- **Task directions**: Word for word, print all of the entries below.

- **Information provided**:
######
-- ==== Sys2Proof/Machine/Engine.lean ====
section
/-! DEFINITION. Machine/Engine.lean: the engine instructions 0xA0 to 0xA7 (R149 to R163): their checks (R152), the pieces of a request (R154 to R160, R212), rings (R161 to R163), and the engines' steps ENGINE_READ, ENGINE_LANDING, RING_FREE_WAIT_MET and COLL_START. -/

namespace Sys2Proof.Machine

/-! ## Sides of a request (R151) -/

/-- Where one side of a request lies: what displacement 0 names. A capability side gives its space, base and bounds. -/
inductive Side where
  | glob (space va : Nat)
  | scr (launch group off : Nat)
  | cap (space base off len : Nat)
deriving DecidableEq, Repr

def Side.at_ (sd : Side) (d : Nat) : ELoc :=
  match sd with
  | .glob sp va => .glob sp ((va + d) % 2 ^ 64)
  | .scr l g off => .scr l g (off + d)
  | .cap sp base off _ => .glob sp (base + off + d)

def ELoc.plus (l : ELoc) (d : Nat) : ELoc :=
  match l with
  | .glob sp va => .glob sp (va + d)
  | .scr l g off => .scr l g (off + d)
  | .expo sp va b => .expo sp (va + 4 * b * d) b

/-- A location's number in its space, for ADDR and for the order of the checks. -/
def ELoc.num : ELoc → Nat
  | .glob _ va => va
  | .scr _ _ off => off
  | .expo _ va _ => va

def Launch.cap (l : Launch) (k : BitVec 3) : W128 := l.block.caps.getD k.toNat 0

/-- The side that a space code, a capability number and a register give. -/
def State.sideOf (s : State) (l : Launch) (w : Wave) (group : Nat) (sp : Space) (k : BitVec 3) (x : W64) : Side :=
  match sp with
  | .global => .glob (s.space l.world l.comp) x.toNat
  | .scratch => .scr w.launch group (x.toNat % 2 ^ 32)
  | .cap => .cap (s.space l.world (capComp (l.cap k))) (capBase (l.cap k)) x.toNat (capLen (l.cap k))

/-! ## Plans -/

/-- A request's sources, its mantissa or plain destination bytes and its exponent bytes (R154). A destination byte without
a source is counted and not written: a higher lane of the SCATTER writes it (R158). -/
structure EPlan where
  srcs : List ELoc
  body : List (ELoc × Option ByteSrc)
  exps : List (ELoc × Option ByteSrc)
deriving DecidableEq, Repr

def EPlan.none : EPlan := ⟨[], [], []⟩
def EPlan.and (p q : EPlan) : EPlan := ⟨unionNew p.srcs q.srcs, p.body ++ q.body, p.exps ++ q.exps⟩

/-- The EFMT of the page of a location, as agent ag translates it: 0 for scratchpad and where no page answers. -/
def State.efmtAt (s : State) (ag : Nat) (l : ELoc) : Nat :=
  match l with
  | .glob sp va => match s.xlate ag sp va with
    | .page f _ _ => f.efmt
    | _ => 0
  | .scr _ _ _ | .expo _ _ _ => 0

/-- The offset of a location in its page, and the page's size. -/
def State.pageOff (s : State) (ag : Nat) (l : ELoc) : Nat × Nat :=
  match l with
  | .glob sp va => match s.xlate ag sp va with
    | .page _ big _ => (va % pageBytes big, pageBytes big)
    | _ => (va % 2 ^ 16, 2 ^ 16)
  | .scr _ _ off => (off, 2 ^ 64)
  | .expo _ va _ => (va, 2 ^ 64)

/-- The exponent byte of the block at a location. -/
def ELoc.expoOf (l : ELoc) (b : Nat) : ELoc :=
  match l with
  | .glob sp va => .expo sp va b
  | .scr l g off => .scr l g off
  | .expo sp va b => .expo sp va b

/-- One row of a tile: n bytes from src displacement a to the locations dst gives, and the exponents of a block-format
source row (R154). rows is the number of rows, r the row, dp the destination pitch. -/
def State.rowPlan (s : State) (ag : Nat) (src : Side) (dst : Nat → ELoc) (out : Side) (a n rows dp r : Nat) : EPlan :=
  let ls := (List.range n).map (fun i => src.at_ (a + i))
  let body := ls.zipIdx.map (fun li => (dst li.2, some (ByteSrc.copy li.1)))
  match blockBits (s.efmtAt ag (src.at_ a)) with
  | none => ⟨ls, body, []⟩
  | some b => ⟨ls, body, (List.range (n / (4 * b))).map (fun c =>
      (out.at_ (rows * dp + c * rows + r), some (ByteSrc.copy ((src.at_ (a + 4 * b * c)).expoOf b))))⟩

/-- CPY (R156). -/
def State.cpyPlan (s : State) (ag : Nat) (src dst : Side) (n : Nat) : EPlan :=
  s.rowPlan ag src dst.at_ dst 0 n 1 n 0

/-- σ of a rotation code, in words (R157). -/
def rotStep (rot : Nat) : Nat := if rot = 0 then 0 else 2 ^ (rot - 1)

/-- CPY2D (R157). A rotated copy whose destination pitch is below 4 bytes would rotate modulo 0: for it the manual gives no address to
check at steps 13 and 16. DESIGN CHOICE (log 113): it is checked at, and goes to, the words as they stand unrotated. -/
def State.cpy2dPlan (s : State) (ag : Nat) (src dst : Side) (n rows sp dp rot : Nat) : EPlan :=
  (List.range rows).foldl (fun p r =>
    let d := fun i =>
      if rot = 0 || dp < 4 then dst.at_ (r * dp + i)
      else dst.at_ (r * dp + 4 * ((i / 4 + r * rotStep rot) % (dp / 4)) + i % 4)
    p.and (s.rowPlan ag src d dst (r * sp) n rows dp r)) .none

/-- GATHER and SCATTER (R158): each lane's source and destination displacement. -/
def lanePlan (src dst : Side) (n : Nat) (lanes : List (Nat × Nat)) : EPlan :=
  let cells := lanes.flatMap (fun sd => (List.range n).map (fun i => (src.at_ (sd.1 + i), dst.at_ (sd.2 + i))))
  let shadowed := fun k d => (cells.drop (k + 1)).any (fun c => c.2 == d)
  ⟨unionNew [] (cells.map (·.1)),
   cells.zipIdx.map (fun ck => (ck.1.2, if shadowed ck.2 ck.1.2 then none else some (ByteSrc.copy ck.1.1))), []⟩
######
- **Expected answer**:
-- ==== Sys2Proof/Machine/Engine.lean ====
section
/-! DEFINITION. Machine/Engine.lean: the engine instructions 0xA0 to 0xA7 (R149 to R163): their checks (R152), the pieces of a request (R154 to R160, R212), rings (R161 to R163), and the engines' steps ENGINE_READ, ENGINE_LANDING, RING_FREE_WAIT_MET and COLL_START. -/

namespace Sys2Proof.Machine

/-! ## Sides of a request (R151) -/

/-- Where one side of a request lies: what displacement 0 names. A capability side gives its space, base and bounds. -/
inductive Side where
  | glob (space va : Nat)
  | scr (launch group off : Nat)
  | cap (space base off len : Nat)
deriving DecidableEq, Repr

def Side.at_ (sd : Side) (d : Nat) : ELoc :=
  match sd with
  | .glob sp va => .glob sp ((va + d) % 2 ^ 64)
  | .scr l g off => .scr l g (off + d)
  | .cap sp base off _ => .glob sp (base + off + d)

def ELoc.plus (l : ELoc) (d : Nat) : ELoc :=
  match l with
  | .glob sp va => .glob sp (va + d)
  | .scr l g off => .scr l g (off + d)
  | .expo sp va b => .expo sp (va + 4 * b * d) b

/-- A location's number in its space, for ADDR and for the order of the checks. -/
def ELoc.num : ELoc → Nat
  | .glob _ va => va
  | .scr _ _ off => off
  | .expo _ va _ => va

def Launch.cap (l : Launch) (k : BitVec 3) : W128 := l.block.caps.getD k.toNat 0

/-- The side that a space code, a capability number and a register give. -/
def State.sideOf (s : State) (l : Launch) (w : Wave) (group : Nat) (sp : Space) (k : BitVec 3) (x : W64) : Side :=
  match sp with
  | .global => .glob (s.space l.world l.comp) x.toNat
  | .scratch => .scr w.launch group (x.toNat % 2 ^ 32)
  | .cap => .cap (s.space l.world (capComp (l.cap k))) (capBase (l.cap k)) x.toNat (capLen (l.cap k))

/-! ## Plans -/

/-- A request's sources, its mantissa or plain destination bytes and its exponent bytes (R154). A destination byte without
a source is counted and not written: a higher lane of the SCATTER writes it (R158). -/
structure EPlan where
  srcs : List ELoc
  body : List (ELoc × Option ByteSrc)
  exps : List (ELoc × Option ByteSrc)
deriving DecidableEq, Repr

def EPlan.none : EPlan := ⟨[], [], []⟩
def EPlan.and (p q : EPlan) : EPlan := ⟨unionNew p.srcs q.srcs, p.body ++ q.body, p.exps ++ q.exps⟩

/-- The EFMT of the page of a location, as agent ag translates it: 0 for scratchpad and where no page answers. -/
def State.efmtAt (s : State) (ag : Nat) (l : ELoc) : Nat :=
  match l with
  | .glob sp va => match s.xlate ag sp va with
    | .page f _ _ => f.efmt
    | _ => 0
  | .scr _ _ _ | .expo _ _ _ => 0

/-- The offset of a location in its page, and the page's size. -/
def State.pageOff (s : State) (ag : Nat) (l : ELoc) : Nat × Nat :=
  match l with
  | .glob sp va => match s.xlate ag sp va with
    | .page _ big _ => (va % pageBytes big, pageBytes big)
    | _ => (va % 2 ^ 16, 2 ^ 16)
  | .scr _ _ off => (off, 2 ^ 64)
  | .expo _ va _ => (va, 2 ^ 64)

/-- The exponent byte of the block at a location. -/
def ELoc.expoOf (l : ELoc) (b : Nat) : ELoc :=
  match l with
  | .glob sp va => .expo sp va b
  | .scr l g off => .scr l g off
  | .expo sp va b => .expo sp va b

/-- One row of a tile: n bytes from src displacement a to the locations dst gives, and the exponents of a block-format
source row (R154). rows is the number of rows, r the row, dp the destination pitch. -/
def State.rowPlan (s : State) (ag : Nat) (src : Side) (dst : Nat → ELoc) (out : Side) (a n rows dp r : Nat) : EPlan :=
  let ls := (List.range n).map (fun i => src.at_ (a + i))
  let body := ls.zipIdx.map (fun li => (dst li.2, some (ByteSrc.copy li.1)))
  match blockBits (s.efmtAt ag (src.at_ a)) with
  | none => ⟨ls, body, []⟩
  | some b => ⟨ls, body, (List.range (n / (4 * b))).map (fun c =>
      (out.at_ (rows * dp + c * rows + r), some (ByteSrc.copy ((src.at_ (a + 4 * b * c)).expoOf b))))⟩

/-- CPY (R156). -/
def State.cpyPlan (s : State) (ag : Nat) (src dst : Side) (n : Nat) : EPlan :=
  s.rowPlan ag src dst.at_ dst 0 n 1 n 0

/-- σ of a rotation code, in words (R157). -/
def rotStep (rot : Nat) : Nat := if rot = 0 then 0 else 2 ^ (rot - 1)

/-- CPY2D (R157). A rotated copy whose destination pitch is below 4 bytes would rotate modulo 0: for it the manual gives no address to
check at steps 13 and 16. DESIGN CHOICE (log 113): it is checked at, and goes to, the words as they stand unrotated. -/
def State.cpy2dPlan (s : State) (ag : Nat) (src dst : Side) (n rows sp dp rot : Nat) : EPlan :=
  (List.range rows).foldl (fun p r =>
    let d := fun i =>
      if rot = 0 || dp < 4 then dst.at_ (r * dp + i)
      else dst.at_ (r * dp + 4 * ((i / 4 + r * rotStep rot) % (dp / 4)) + i % 4)
    p.and (s.rowPlan ag src d dst (r * sp) n rows dp r)) .none

/-- GATHER and SCATTER (R158): each lane's source and destination displacement. -/
def lanePlan (src dst : Side) (n : Nat) (lanes : List (Nat × Nat)) : EPlan :=
  let cells := lanes.flatMap (fun sd => (List.range n).map (fun i => (src.at_ (sd.1 + i), dst.at_ (sd.2 + i))))
  let shadowed := fun k d => (cells.drop (k + 1)).any (fun c => c.2 == d)
  ⟨unionNew [] (cells.map (·.1)),
   cells.zipIdx.map (fun ck => (ck.1.2, if shadowed ck.2 ck.1.2 then none else some (ByteSrc.copy ck.1.1))), []⟩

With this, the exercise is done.